### What to do
Find every line of the records that has "asid" and return it.

### Items from a data source
+--
theorem Laws.Encoding.ifill (f : TFields) : Laws.Encoding.Statement (.ifill f) := by
  intro x h stop
  cases h
  exact slotForm_encode_t 43 (by decide) f stop

theorem Laws.Encoding.vadd (f : VFields) : Laws.Encoding.Statement (.vadd f) := by
  intro x h stop
  cases h
  exact slotForm_encode_v 1 (by decide) f stop

theorem Laws.Encoding.vsub (f : VFields) : Laws.Encoding.Statement (.vsub f) := by
  intro x h stop
  cases h
  exact slotForm_encode_v 2 (by decide) f stop

theorem Laws.Encoding.vmul (f : VFields) : Laws.Encoding.Statement (.vmul f) := by
  intro x h stop
  cases h
  exact slotForm_encode_v 3 (by decide) f stop

theorem Laws.Encoding.vfma (f : VFields) : Laws.Encoding.Statement (.vfma f) := by
  intro x h stop
  cases h
  exact slotForm_encode_v 4 (by decide) f stop

theorem Laws.Encoding.vfms (f : VFields) : Laws.Encoding.Statement (.vfms f) := by
  intro x h stop
  cases h
  exact slotForm_encode_v 5 (by decide) f stop

theorem Laws.Encoding.vfnm (f : VFields) : Laws.Encoding.Statement (.vfnm f) := by
  intro x h stop
  cases h
  exact slotForm_encode_v 6 (by decide) f stop

theorem Laws.Encoding.vmin (f : VFields) : Laws.Encoding.Statement (.vmin f) := by
  intro x h stop
  cases h
  exact slotForm_encode_v 7 (by decide) f stop

theorem Laws.Encoding.vmax (f : VFields) : Laws.Encoding.Statement (.vmax f) := by
  intro x h stop
  cases h
  exact slotForm_encode_v 8 (by decide) f stop

theorem Laws.Encoding.vabs (f : VFields) : Laws.Encoding.Statement (.vabs f) := by
  intro x h stop
  cases h
  exact slotForm_encode_v 9 (by decide) f stop

theorem Laws.Encoding.vneg (f : VFields) : Laws.Encoding.Statement (.vneg f) := by
  intro x h stop
  cases h
  exact slotForm_encode_v 10 (by decide) f stop

theorem Laws.Encoding.vrcp (f : VFields) : Laws.Encoding.Statement (.vrcp f) := by
  intro x h stop
  cases h
  exact slotForm_encode_v 11 (by decide) f stop

theorem Laws.Encoding.vrsq (f : VFields) : Laws.Encoding.Statement (.vrsq f) := by
  intro x h stop
  cases h
  exact slotForm_encode_v 12 (by decide) f stop

theorem Laws.Encoding.vsqrt (f : VFields) : Laws.Encoding.Statement (.vsqrt f) := by
  intro x h stop
  cases h
  exact slotForm_encode_v 13 (by decide) f stop

theorem Laws.Encoding.vdiv (f : VFields) : Laws.Encoding.Statement (.vdiv f) := by
  intro x h stop
  cases h
  exact slotForm_encode_v 14 (by decide) f stop

theorem Laws.Encoding.vcmp (f : VFields) : Laws.Encoding.Statement (.vcmp f) := by
  intro x h stop
  cases h
  exact slotForm_encode_v 15 (by decide) f stop

theorem Laws.Encoding.vsel (f : VFields) : Laws.Encoding.Statement (.vsel f) := by
  intro x h stop
  cases h
  exact slotForm_encode_v 16 (by decide) f stop

theorem Laws.Encoding.vcvt (f : VFields) : Laws.Encoding.Statement (.vcvt f) := by
  intro x h stop
  cases h
  exact slotForm_encode_v 17 (by decide) f stop

theorem Laws.Encoding.vrnd (f : VFields) : Laws.Encoding.Statement (.vrnd f) := by
  intro x h stop
  cases h
  exact slotForm_encode_v 18 (by decide) f stop

theorem Laws.Encoding.vscale (f : VFields) : Laws.Encoding.Statement (.vscale f) := by
  intro x h stop
  cases h
  exact slotForm_encode_v 19 (by decide) f stop

theorem Laws.Encoding.vclass (f : VFields) : Laws.Encoding.Statement (.vclass f) := by
  intro x h stop
  cases h
  exact slotForm_encode_v 20 (by decide) f stop

theorem Laws.Encoding.vand (f : VFields) : Laws.Encoding.Statement (.vand f) := by
  intro x h stop
  cases h
  exact slotForm_encode_v 21 (by decide) f stop

theorem Laws.Encoding.vor (f : VFields) : Laws.Encoding.Statement (.vor f) := by
  intro x h stop
  cases h
  exact slotForm_encode_v 22 (by decide) f stop

theorem Laws.Encoding.vxor (f : VFields) : Laws.Encoding.Statement (.vxor f) := by
  intro x h stop
  cases h
  exact slotForm_encode_v 23 (by decide) f stop

theorem Laws.Encoding.vandn (f : VFields) : Laws.Encoding.Statement (.vandn f) := by
  intro x h stop
  cases h
  exact slotForm_encode_v 24 (by decide) f stop

theorem Laws.Encoding.vshl (f : VFields) : Laws.Encoding.Statement (.vshl f) := by
  intro x h stop
  cases h
  exact slotForm_encode_v 25 (by decide) f stop

theorem Laws.Encoding.vshlImm (f : VFields) : Laws.Encoding.Statement (.vshlImm f) := by
  intro x h stop
  cases h
  exact slotForm_encode_v 25 (by decide) f stop
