-- ==== Sys2Proof/Tests/Slice0.lean ====
section
/-! SUPPORT. Small tests of the model, their expected results taken from the manual's own examples and tables, and for each
statement with hypotheses a concrete state and operands that meet them. -/

namespace Sys2Proof.Tests

open Sys2Proof Sys2Proof.Machine

set_option Elab.async false

/-! ### A small machine -/

/-- A C-slot, T-slot, V-slot or M-slot instruction's fields, all zero. -/
def c0 : CFields := { pred := 0, psense := false, dst := 0, srcA := 0, srcB := 0, imm := 0, mod := 0 }
def t0 : TFields := { pred := 0, psense := false, srcA := 0, srcB := 0, dst := 0, gidx := 0, imm := 0, mod := 0 }
def v0 : VFields :=
  { pred := 0, psense := false, srcA := 0, srcB := 0, srcC := 0, dst := 0, type := 0, stype := 0, imm8 := 0 }
def m0 : MFields :=
  { pred := 0, psense := false, abase := 0, bbase := 0, acc := 0, rpt := false, rcount := 0, qsrc := 0, zsrc := 0, cnt5 := 0 }

/-- A kernel header that declares every queue, slot, tile, tag and 8 barriers of either scope, 64 KiB of scratchpad, 4 KiB
of views, a run of at most 1,000 cycles, an image of 64 KiB, 64 bytes of loader instructions and 4 KiB of its data. -/
def hdr : BitVec 512 :=
  BitVec.ofNat 512 (32 + 32 * 2 ^ 6 + 16 * 2 ^ 12 + 8 * 2 ^ 17 + 64 * 2 ^ 21 + 65536 * 2 ^ 32 + 8 * 2 ^ 64 + 8 * 2 ^ 70 +
    1000 * 2 ^ 96 + 4096 * 2 ^ 128 + 65536 * 2 ^ 160)

/-- A landed entry. -/
def ent (id : Nat) (v : Val) : QEntry := { id := id, val := some v, carry := [] }

/-- A live queue of landed entries. -/
def live (vs : List Val) : Queue := { dead := false, entries := vs.zipIdx.map fun p => ent p.2 p.1 }

/-- A loader with its program: mscratch 3, x10 = 5 and x11 = 7. -/
def hart : Hart :=
  { st := .running, x := ((Vector.replicate 32 0).setIfInBounds 10 5).setIfInBounds 11 7, pc := 0, code := bytesOf 4 0x00B50633
    data := [(1, 0xAA), (3, 0x80)], dataSize := 4096, mscratch := 3, hstall := 9, instret := 1, nextIssue := 0, loads := []
    records := [], awaited := none, lfe := none }

/-- A slice of task 1 in region 0: s1 = 6, 9; s2 = 3; s3 = 0; v1, v2 and v3 with vectors; a running loader. -/
def slice : Ctx :=
  { freshCtx default hdr 0 with
    task := 1
    s := (((Vector.replicate 32 { dead := true, entries := [] }).setIfInBounds 1 (live [.s 6, .s 9])).setIfInBounds 2
      (live [.s 3])).setIfInBounds 3 (live [.s 0])
    v := (((Vector.replicate 32 { dead := true, entries := [] }).setIfInBounds 1 (live [.v 5])).setIfInBounds 2
      (live [.v 3])).setIfInBounds 3 (live [.v 1])
    claimed := 1, sbudget := 500, loader := some hart }

/-- A bundle at PC 0 being issued, five parcels long. -/
def issue : Issue :=
  { pc := 0, parcels := 5, rep := 0, reps := 0, transfer := none, boundary := false, fault := none, marks := [], results := [], carried := []
    wait := .none, newRng := none, detach := false, holdFor := 0, slots := [], ports := 0, fp64 := 0, div := 0 }

/-- Its task, with a budget of 500 cycles, placed and running. -/
def task : Task := { (default : Task) with uid := 1, st := .running, budget := 500, hdr := hdr, scratch := .here 0 0 [] [] }

/-- Its region, ADMITTED, with a handler at 64 and policy partition 2. -/
def region : Region :=
  { (default : Region) with rcb := 0x1000, hdr := hdr, cbudget := 1000, hndl := 64, st := .admitted, part := some 2, asid := 1 }

/-- Four bundles in the instruction store: one of 5 parcels (C and V slots), then bundles of one parcel, each a template
with no slot present. -/
def line : ILine := { asid := 1, gen := 0, va := 0, data := BitVec.ofNat 32768 (natOfBytes
  ([0x099400D9, 0x00000010, 0x10001010, 0x004A0001, 0x01001020].flatMap (bytesOf 4))) }

/-- A core that is not gated, its instruction store holding the line, three bytes in its scratchpad. -/
def core : Machine.Core := { (default : Machine.Core) with gated := false, lines := [line], scratch := [(0, 1), (4, 7), (64, 2)] }

/-- The package with that slice in context 0 of core 0, whose turn it is. -/
def sys : State :=
  { State.reset with slots := [(⟨0, 0⟩, slice)], tasks := [task], regions := [region], cores := [(0, core)]
                     curHart := some .loader, undo := some slice }

/-- The same with the slice changed. -/
def with' (x : Ctx) : State := { sys with slots := [(⟨0, 0⟩, x)] }

/-! ### Encodings -/

/-- The manual's worked encodings (R65, R69, R71 and the worked examples of the instruction chapters). -/
theorem test_decode_bundle : (decodeBundle 0x099400D9 [0x00000010, 0x10001010, 0x004A0001, 0x01001020]).toOption =
    some [(.c, .addi { c0 with dst := 1, srcA := 1, imm := 1 }), (.v, .vadd { v0 with srcA := 1, srcB := 2, dst := 4, type := 10 })] := by
  decide
theorem test_decode_ldi : decodeSlot .c 0x1100300000000000 = some (.ldi { c0 with dst := 3 }) := by decide
theorem test_decode_skip : decodeSlot .c 0x2B00000000030011 = some (.skip { c0 with imm := 0x3001 }) := by decide
theorem test_decode_loops : decodeSlot .c 0x26000010004F0001 = some (.loops { c0 with srcA := 1, imm := 0x4F000 }) := by decide
theorem test_decode_view : decodeSlot .c 0x3500306000000001 = some (.view { c0 with dst := 3, srcA := 6 }) := by decide
theorem test_decode_yield : decodeSlot .c 0x3300000000002581 = some (.yield { c0 with imm := 600 }) := by decide
theorem test_decode_cany : decodeSlot .t 0x1800000010000401 = some (.cany { t0 with dst := 1, imm := 0x40 }) := by decide
theorem test_decode_copyd : decodeSlot .t 0x1300000000000831 = some (.copyd { t0 with imm := 0x83 }) := by decide
theorem test_decode_pvsnap : decodeSlot .t 0x2600000800000000 = some (.pvsnap { t0 with dst := 0x80 }) := by decide
theorem test_decode_vdot2 : decodeSlot .v 0x1D00102060610001 =
    some (.vdot2 { v0 with srcA := 1, srcB := 2, srcC := 6, dst := 6, type := 1 }) := by decide
theorem test_decode_vfma : decodeSlot .v 0x0400589040420001 =
    some (.vfma { v0 with srcA := 5, srcB := 0x89, srcC := 4, dst := 4, type := 2 }) := by decide
theorem test_decode_vslide : decodeSlot .v 0x2400203000520071 =
    some (.vslide { v0 with srcA := 2, srcB := 3, dst := 5, type := 2, imm8 := 7 }) := by decide
theorem test_decode_ksmrg : decodeSlot .k 0x0800F100B0EA0011 =
    some (.ksmrgBody { v0 with srcA := 0x0F, srcB := 0x10, srcC := 0x0B, dst := 0x0E, type := 10, imm8 := 1 }) := by decide
theorem test_decode_kcclr : decodeSlot .k 0x0B00000000000001 = some (.kcclr v0) := by decide
theorem test_decode_mma : decodeSlot .m 0x01023300F0000001 =
    some (.mma { m0 with abase := 2, bbase := 3, acc := 1, rpt := true, rcount := 15 }) := by decide
/-- RV32I: `add x12, x10, x11`; the extension word of `lwait x5, x10, x11` (R239). -/
theorem test_decode_hart : decodeHart 0x00B50633 = .hartInstruction (.op .add 12 10 11) 4 ∧
    decodeHart 0x00B5128B = .lwait 5 10 11 ∧ decodeHart 0x0000 = .hartInstruction .illegal 2 := by decide
/-- A hart's word and the words of a bundle as the opcode table numbers their bits. -/
theorem test_table_word : decodeTableWord 32 0x00000073 = some .hartEcall ∧
    decodeTableWord 160 0x1001020004a00011000101000000010099400d9 = some (.addi { c0 with dst := 1, srcA := 1, imm := 1 }) := by
  decide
+--
### Expected answer
  { (default : Region) with rcb := 0x1000, hdr := hdr, cbudget := 1000, hndl := 64, st := .admitted, part := some 2, asid := 1 }
def line : ILine := { asid := 1, gen := 0, va := 0, data := BitVec.ofNat 32768 (natOfBytes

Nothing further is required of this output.